The expected output is a verbatim reprint of the lines from the beginning of the data that follows through the line that contains "match nextPlacement s with".

[Saved entries]
-*-*-
/-- CLUSTER_PLACE (R118): the dispatchers' next decision, where it places a cluster on this die. -/
def execClusterPlace (die : Nat) (s : State) : Res :=
  match nextPlacement s with
  | some (.head gid, d, cores) => .next (if d = die ∧ (s.grid gid).launch.kind = 1 then placeHead s gid d cores else s)
  | _ => .next s

/-- Where no reservation stands on a die, the first in R102's order of the clusters that wait for it takes it (R103). -/
def grantReservations (s : State) : State :=
  (List.range Config.dies).foldl (fun s d =>
    let here := s.reservations.filter (·.die == d)
    if here.any (·.stands) then s
    else match firstBy (fun r => candKey s (.head r.gid)) here with
      | none => s
      | some r => { s with reservations := s.reservations.map fun x => if x = r then { x with stands := true } else x }) s

/-- CLUSTER_RESERVATION (R103): the head asks for the first die of R110 among the allowed ones. -/
def execClusterReservation (gid : Nat) (s : State) : Res :=
  let g := s.grid gid
  if (tabGet s.grids gid).isSome ∧ headReady s gid = true ∧ g.launch.kind = 1 ∧
      (s.reservations.any fun r => r.gid == gid) = false then
    match firstBy (fun d => [Config.hops g.origin.die? d, d]) ((List.range 8).filter g.launch.allows) with
    | none => .next s
    | some d => .next (grantReservations { s with reservations := s.reservations ++ [{ gid := gid, die := d }] })
  else .next s

/-! ## Completion -/

/-- A SBSEND of a killed block waits for a fold that can still happen (R334, R451): a rank that left without sending ends the
round. DEDUCED (log 27), unsafe. -/
def sendsOpen (s : State) (b : Nat) : Bool :=
  let x := s.block b
  match x.cluster with
  | none => false
  | some cl =>
    match (tabGetD s.clusters (clKey x.gid cl) {}).channel with
    | none => false
    | some ch => x.cmds.any (fun c => c.kind == .sbsend && c.state == .ready) &&
        !(decide (ch.nextRank < (s.gridOf b).launch.clSize) && rankGone s x.gid cl ch.nextRank) && ch.mismatch.isNone

/-- A block has completed (R451). -/
def blockDone (s : State) (b : Nat) : Bool :=
  let x := s.block b
  (tabGet s.blocks b).isSome && (s.groupsOf b).isEmpty &&
    !((s.core (coreOfB b)).hats.any fun h => h.ctx == b % 16) &&
    x.cmds.all (fun c => x.killed && c.kind == .sbsend && c.state == .ready) && !sendsOpen s b

/-- Frees a block's context (R117). -/
def freeBlock (s : State) (b : Nat) : State := { s with blocks := tabDrop s.blocks b }

/-- A cluster with no block left, resident or saved, is freed (R119, R452). -/
def freeCluster (s : State) (gid : Nat) (cluster : Option Nat) : State :=
  match cluster with
  | none => s
  | some cl =>
    if (s.blocksOfCluster gid cl).isEmpty && !(s.saved.any fun x => x.gid == gid && x.cluster == some cl) then
      { s with clusters := tabDrop s.clusters (clKey gid cl) }
    else s

/-- The saved unit of a migration is held by a POP 2 (R443). -/
def Migration.held (s : State) (m : Migration) : Bool :=
  m.saved && s.saved.any fun x => x.gid == m.gid && x.kind == 3 && x.held && x.cluster == m.unit.1 &&
    (m.unit.1.isSome || x.num.toNat == m.unit.2)

/-- A pre-emption command ends when no block of its grid is still to be saved (R423). -/
def preDone (s : State) : State :=
  let p := s.host.prectl
  let open_ := s.blocks.any fun e => e.2.gid == p.gid &&
    (match e.2.saving with | some v => v.kind == 0 || v.kind == 2 || v.kind == 4 | none => false)
  -- a migrating unit of the grid is acted on after its move (R443)
  let moving := s.migrations.any fun m => m.gid == p.gid && !(p.pop == 2 && m.held s)
  if p.go && (p.pop == 1 || p.pop == 2) && !open_ && !moving then
    sendEvent { s with host := { s.host with prectl := { p with go := false } } } 0x000B 0xFF 0xFF
      (p.job.setWidth 64) (p.stat.setWidth 64) (p.cnt.setWidth 64)
  else s

/-- BLOCK_COMPLETE (R451). -/
def execBlockComplete (b : Nat) (s : State) : Res :=
  if blockDone s b then
    let x := s.block b
    let s1 := (freeBlock s b).modGrid x.gid fun g => { g with done := g.done + 1, endHb := joinView g.endHb x.engineHb }
    let left := (s1.migrations.map fun m => { m with blks := m.blks.filter (· != b) }).filter fun m => m.saved || !m.blks.isEmpty
    .next (preDone (freeCluster { s1 with migrations := left } x.gid x.cluster))
  else .next s

/-- Blocks of a grid in all (R41). -/
def Launch.blocks (r : Launch) : Nat := if r.kind = 1 then r.units * r.clSize else r.units

/-- A grid is complete (R44, R107), or killed with nothing left of it. -/
def gridDone (s : State) (gid : Nat) : Bool :=
  match tabGet s.grids gid with
  | none => false
  | some g => (s.blocksOf gid).isEmpty && (match g.stage with
    | .killed => true
    | .eligible => g.launch.blocks ≤ g.done
    | .waiting => false)

/-- What a grid's threads release at package scope with its completion signal, and the operations that its completion adopts
(R107, R372, R377). -/
def gridView (s : State) (gid : Nat) : View :=
  let o := s.order
  let ids := (o.checked.map Checked.tid ++ o.seen.map (·.tid) ++ o.adopted.map (·.1) ++ o.clocks.map (·.1)).eraseDups
  (ids.filter fun t => t / 2 ^ 43 == gid).foldl (fun v t => joinView v (o.own .package t)) (s.grid gid).endHb

/-- The completion signal (R107, R108): the word stored or added to, or the signal-fault event; waiting heads on it are
evaluated again. -/
def signal (s : State) (gid : Nat) : State :=
  let g := s.grid gid
  if g.launch.sigAddr = 0 then s
  else match translate s g.asid g.launch.sigAddr .store with
    | .error r => sendEvent s 0x001A g.origin.die? 0xFF (g.launch.jobId.setWidth 64) g.launch.sigAddr (BitVec.ofNat 64 r)
    | .ok pa =>
      let s := if g.launch.sigOp = 0 then s else detect (demand s pa 8) pa 8
      let old := bytesAt s.mem pa 8
      let v := if g.launch.sigOp = 0 then g.launch.sigVal.toNat else (old + g.launch.sigVal.toNat) % 2 ^ 64
      let o := s.order
      let chain : View := if g.launch.sigOp = 0 then [] else o.viewAt pa 8 .package
      let rel : Released := { loc := pa, size := 8, inst := .package, view := joinView chain (gridView s gid) }
      let s1 := { (clearPoison (s.store pa 8 v) pa 8) with order := { o with words := rel :: o.without pa 8 } }
      signalWritten s1 pa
-*-*-
**ANSWER TO THE PROBLEM:**
/-- CLUSTER_PLACE (R118): the dispatchers' next decision, where it places a cluster on this die. -/
def execClusterPlace (die : Nat) (s : State) : Res :=
  match nextPlacement s with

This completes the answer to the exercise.